Backend Feature Comparison
| Feature | FlashAttention-2 | FlashAttention-3 | PagedAttention v2 | FlashInfer |
|---|---|---|---|---|
| Min GPU Arch | Ampere (SM80) | Hopper (SM90) | Any CUDA | Ampere (SM80) |
| FP16/BF16 | Yes | Yes | Yes | Yes |
| FP8 | No | Yes (E4M3) | No | Yes (E4M3/E5M2) |
| Paged KV | No (contiguous) | No (contiguous) | Yes (native) | Yes (native) |
| GQA/MQA | Yes | Yes | Yes | Yes |
| MLA (DeepSeek) | No | No | Custom kernel | Yes |
| Prefill | Optimal | Optimal (Hopper) | Suboptimal | Good |
| Decode | Requires copy | Requires copy | Optimal | Good |
| WGMMA/TMA | No | Yes | No | Partial |
The Selection Logic
The backend selection runs once during model initialization in vllm/attention/selector.py. The function get_attn_backend() walks a decision tree that considers the environment, the hardware, and the model configuration.
The Decision Tree
def get_attn_backend(
num_heads: int,
num_kv_heads: int,
head_dim: int,
dtype: torch.dtype,
block_size: int,
is_attention_free: bool,
use_mla: bool,
) -> AttentionBackend:
"""
Selection priority:
1. Environment override (VLLM_ATTENTION_BACKEND env var)
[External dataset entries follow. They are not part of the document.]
/-- What the host reads from the outputs of a ready block. -/
theorem State.PlanInv.read_of_decInv {s : State} (h : s.PlanInv) {ports : DecPorts}
    (hd : s.DecInv ports) :
    ports.read =
      { kind := (s.outcome ports.overallParity (s.errorSum ports.cw)).1
        pos := (s.outcome ports.overallParity (s.errorSum ports.cw)).2
        syn := bitrev s.k (s.errorSum ports.cw)
        op := ports.overallParity } := by
  unfold DecPorts.read
  rw [hd.kind, hd.pos, hd.syndrome, Kind.ofCode_code, bitsToNat_natToBits_of_lt (bitrev_lt _ _),
    bitsToNat_natToBits_of_lt (h.outcome_pos_lt _ _)]

/-- DECODE of any word of M bits on a ready block completes and drives its diagnosis. -/
theorem State.Ready.exec_decode {s : State} (h : s.Ready) {cw : Bits} (hl : cw.length = s.m) :
    ∃ ports, exec (.decode cw) s = .next (s.driveDec ports) ∧ ports.cw = cw ∧ s.DecInv ports := by
  obtain ⟨mat, rom, hm, hr⟩ := elaborated_iff.mp h.done
  exact ⟨_, exec_decode_of_built hm hr hl, rfl,
    h.inv.plan.decInv_diagnose (h.inv.matrix mat hm) (h.inv.rom rom hr).2 hl⟩

/-- The overall parity is 0 without the extended bit (42_decode.md R121). -/
theorem State.DecInv.extended_of_overallParity {s : State} {ports : DecPorts} (h : s.DecInv ports)
    (hop : ports.overallParity = true) : s.extended = true := by
  rw [h.parity, Bool.and_eq_true] at hop
  exact hop.1

/-- The rows of the table of field combinations (30_encoding.md R65), with the column `syn` in
terms of the positions' xor `x`. -/
theorem State.PlanInv.outcome_combinations {s : State} (h : s.PlanInv) {op : Bool}
    (hop : op = true → s.extended = true) (x : Nat) :
    (s.outcome op x = (.noError, 0) ∧ x = 0 ∧ op = false) ∨
    (∃ j < s.m, s.outcome op x = (.singleBitCorrectable, j) ∧ op = s.extended ∧
      (x = 0 → s.extended = true ∧ j = s.m - 1)) ∨
    (s.outcome op x = (.doubleBitDetected, 0) ∧ x ≠ 0 ∧ op = false ∧ s.extended = true) ∨
    (s.outcome op x = (.indeterminate, 0) ∧ x ≠ 0 ∧ op = s.extended) := by
  by_cases hx : x = 0
  · subst hx
    cases op with
    | false => exact .inl ⟨s.outcome_clean, rfl, rfl⟩
    | true =>
      have he := hop rfl
      have := h.m_eq
      have := h.extended_row he
      exact .inr (.inl ⟨s.m - 1, by omega, s.outcome_global, he.symm, fun _ => ⟨he, rfl⟩⟩)
  · by_cases heq : op = s.extended
    · by_cases hle : x ≤ s.m - s.extended.toNat
      · exact .inr (.inl
          ⟨x - 1, by omega, s.outcome_located hx heq hle, heq, fun h0 => absurd h0 hx⟩)
      · exact .inr (.inr (.inr ⟨s.outcome_miss hx heq (Nat.lt_of_not_le hle), hx, heq⟩))
    · have hop' : op = false := by
        cases op with
        | false => rfl
        | true => exact absurd (hop rfl).symm heq
      subst hop'
      have he : s.extended = true := by simpa using Ne.symm heq
      exact .inr (.inr (.inl ⟨s.outcome_even hx he, hx, rfl, he⟩))

/-- Settles O38: the host reads the outcome of the positions' xor, whose combinations are the
table's; the syndrome is 0 exactly when that xor is. -/
theorem diagnosisFieldCombinations : Obligations.DiagnosisFieldCombinations := by
  intro s cw hready hl
  have hplan := hready.inv.plan
  obtain ⟨ports, hex, hcw, hd⟩ := hready.exec_decode hl
  have hkind : Kind.ofCode ports.kind = ports.read.kind := rfl
  have hsyn := bitrev_eq_zero_iff (hplan.errorSum_lt ports.cw)
  refine ⟨ports, hex, by rw [hd.pos, natToBits_length], by rw [hd.syndrome, natToBits_length], ?_⟩
  rw [hkind, hplan.read_of_decInv hd]
  dsimp only
  rw [ne_eq, hsyn]
  obtain ⟨ho, hx, hop⟩ | ⟨j, hj, ho, hop, hx⟩ | ⟨ho, hx, hop, he⟩ | ⟨ho, hx, hop⟩ :=
    hplan.outcome_combinations hd.extended_of_overallParity (s.errorSum ports.cw)
  · rw [ho]
    simp [hx, hop]
  · rw [ho]
    simpa [hj, hop] using hx
  · rw [ho]
    simp [hx, hop, he]
  · rw [ho]
    simp [hx, hop]

end Sys2Proof.Machine
end

section
/-!
A codeword and its flips: every codeword passes every check (41_encode.md R106), and each flip adds
its position to the positions' xor and its bit to the parity (42_decode.md R127).
-/
namespace Sys2Proof.Machine

/-! ### Xor over a list -/

/-- A xor over a list is taken apart by any split of the list. -/
theorem xorAll_map_filter {α : Type} (l : List α) (p f : α → Bool) :
    xorAll (l.map f) =
      (xorAll ((l.filter p).map f) ^^ xorAll ((l.filter fun a => !p a).map f)) := by
  induction l with
  | nil => rfl
  | cons a l ih => cases h : p a <;> simp [h, ih, Bool.xor_left_comm]

theorem xorAll_map_eq_false {α : Type} {l : List α} {f : α → Bool} (h : ∀ a ∈ l, f a = false) :
    xorAll (l.map f) = false := by
  induction l with
  | nil => rfl
  | cons a l ih =>
    rw [List.map_cons, xorAll_cons, h a List.mem_cons_self,
      ih fun b hb => h b (List.mem_cons_of_mem a hb), Bool.xor_false]

/-- A xor in which one entry alone can be 1 is that entry. -/
theorem xorAll_map_eq_single {α : Type} {l : List α} {f : α → Bool} {a : α} (hl : l.Nodup)
    (ha : a ∈ l) (h : ∀ b ∈ l, b ≠ a → f b = false) : xorAll (l.map f) = f a := by
  induction l with
  | nil => simp at ha
  | cons b l ih =>
    obtain ⟨hb, hl⟩ := List.nodup_cons.mp hl
    rw [List.map_cons, xorAll_cons]
    rcases List.mem_cons.mp ha with rfl | ha
    · rw [xorAll_map_eq_false fun c hc => h c (List.mem_cons_of_mem _ hc) fun heq => hb (heq ▸ hc),
        Bool.xor_false]
    · rw [h b List.mem_cons_self fun heq => hb (heq ▸ ha), Bool.false_xor,
        ih hl ha fun c hc => h c (List.mem_cons_of_mem _ hc)]

/-! ### Positions -/

theorem mem_positions {m q : Nat} : q ∈ positions m ↔ 1 ≤ q ∧ q ≤ m := by
  simp only [positions, List.mem_map, List.mem_range]
  constructor
  · rintro ⟨j, hj, rfl⟩
    omega
  · intro h
    exact ⟨q - 1, by omega, by omega⟩

theorem nodup_positions (m : Nat) : (positions m).Nodup :=
  List.nodup_range.map fun _ _ => Nat.succ.inj

/-- The positions' xor, bit by bit, over the positions themselves. -/
theorem testBit_xorPositions_positions (len : Nat) (cw : Bits) (i : Nat) :
    (xorPositions len cw).testBit i =
      xorAll ((positions len).map fun q => elem cw (q - 1) && q.testBit i) := by
  rw [testBit_xorPositions, positions, List.map_map]
  rfl

/-! ### A codeword passes every check -/

/-- Among the parity positions, 2^i alone has bit `i`. -/
theorem State.PlanInv.xorAll_parity {s : State} (h : s.PlanInv) (cw : Bits) {i : Nat}
    (hi : i < s.k) :
    xorAll (((positions (s.m - s.extended.toNat)).filter isPow2).map fun q =>
      elem cw (q - 1) && q.testBit i) = elem cw (2 ^ i - 1) := by
  have hmem : 2 ^ i ∈ (positions (s.m - s.extended.toNat)).filter isPow2 :=
    List.mem_filter.mpr ⟨mem_positions.mpr ⟨Nat.one_le_two_pow, h.two_pow_le hi⟩,
      (isPow2_iff _).mpr ⟨i, rfl⟩⟩
  rw [xorAll_map_eq_single ((nodup_positions _).filter _) hmem]
  · simp
  · intro q hq hne
    obtain ⟨j, rfl⟩ := (isPow2_iff q).mp (List.mem_filter.mp hq).2
    rw [Nat.testBit_two_pow_of_ne (mt (congrArg (2 ^ ·)) hne), Bool.and_false]

/-- The positions' xor of a codeword is 0: parity bit `i` is bit `i` of the xor of its data
positions (41_encode.md R106). -/
theorem State.PlanInv.errorSum_encInv {s : State} (h : s.PlanInv) {ports : EncPorts}
    (he : s.EncInv ports) : s.errorSum ports.cw = 0 := by
  refine eq_of_testBit_below (h.errorSum_lt _) (Nat.two_pow_pos s.k) fun i hi => ?_
  have hdata : xorAll (((positions (s.m - s.extended.toNat)).filter fun q => !isPow2 q).map
      fun q => elem ports.cw (q - 1) && q.testBit i) = elem ports.cw (2 ^ i - 1) := by
    rw [filter_positions, h.dataPositions_eq, List.map_map, he.parityBit i hi]
    refine congrArg xorAll (List.map_congr_left fun t ht => ?_)
    simp only [Function.comp_apply, he.dataBit t (List.mem_range.mp ht)]
  rw [State.errorSum, testBit_xorPositions_positions, xorAll_map_filter _ isPow2,
    h.xorAll_parity _ hi, hdata, Bool.xor_self, Nat.zero_testBit]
2. Attention-free models (Mamba, RWKV) -> no backend needed
3. MLA models (DeepSeek-V2/V3) -> special path
4. Hopper + FP8 -> FlashAttention-3
5. Hopper + FP16/BF16 -> FlashAttention-3 (if available) else FlashAttention-2
6. Ampere + FP16/BF16 -> FlashAttention-2 (prefill) + PagedAttention v2 (decode)
7. Fallback -> PagedAttention v2 (both phases)
"""
# Step 1: Environment override
env_backend = os.environ.get("VLLM_ATTENTION_BACKEND")
if env_backend is not None:
return _resolve_backend(env_backend)
# Step 2: Attention-free models need no attention backend
if is_attention_free:
return PlaceholderAttentionBackend
# Step 3: MLA (Multi-head Latent Attention) special path
if use_mla:
return _select_mla_backend(num_heads, num_kv_heads, head_dim, dtype)
# Step 4-7: Standard selection based on GPU arch and dtype
gpu_arch = torch.cuda.get_device_capability()
if gpu_arch >= (9, 0): # Hopper (SM90+)
return _select_hopper_backend(dtype, head_dim, block_size)
elif gpu_arch >= (8, 0): # Ampere (SM80+)
return _select_ampere_backend(dtype, head_dim, block_size)
else:
# Pre-Ampere: only PagedAttention
return PagedAttentionBackend
def _select_hopper_backend(dtype, head_dim, block_size):
"""Hopper GPUs: prefer FlashAttention-3 when available."""
if dtype in (torch.float8_e4m3fn, torch.float8_e5m2):
# FP8: only FlashAttention-3 supports this
if _is_flash3_available():
return FlashAttention3Backend
else:
raise ValueError("FP8 attention requires FlashAttention-3 on Hopper")
if dtype in (torch.float16, torch.bfloat16):
# FP16/BF16: prefer FA3 for Hopper-specific optimizations
if _is_flash3_available() and head_dim in (64, 128, 256):
return FlashAttention3Backend
elif _is_flash2_available():
return FlashAttention2Backend
else:
return PagedAttentionBackend
# FP32: no flash support
return PagedAttentionBackend
def _select_ampere_backend(dtype, head_dim, block_size):
"""Ampere GPUs: FlashAttention-2 for prefill, PagedAttention for decode."""
if dtype not in (torch.float16, torch.bfloat16):
return PagedAttentionBackend
if head_dim not in (64, 128, 256):
# Flash kernels only support specific head dims
return PagedAttentionBackend
if _is_flash2_available():
# Hybrid: FA2 for prefill (contiguous), Paged for decode (non-contiguous)
return FlashAttention2Backend
return PagedAttentionBackend
Summary
The backend selection in vLLM v1 is a function of hardware capability and workload characteristics. FlashAttention-3 on Hopper represents the current throughput ceiling for prefill, exploiting WGMMA, TMA, and warp specialization for up to 1.7x gains over FlashAttention-2. PagedAttention v2 remains the workhorse for decode, handling non-contiguous KV cache without copy overhead. FlashInfer fills the gaps: MLA support, non-standard head dimensions, and superior small-batch long-context decode.
The decision tree is deterministic and runs once at initialization. Understanding it means understanding why your deployment gets the throughput it does — and whether changing the backend could improve it.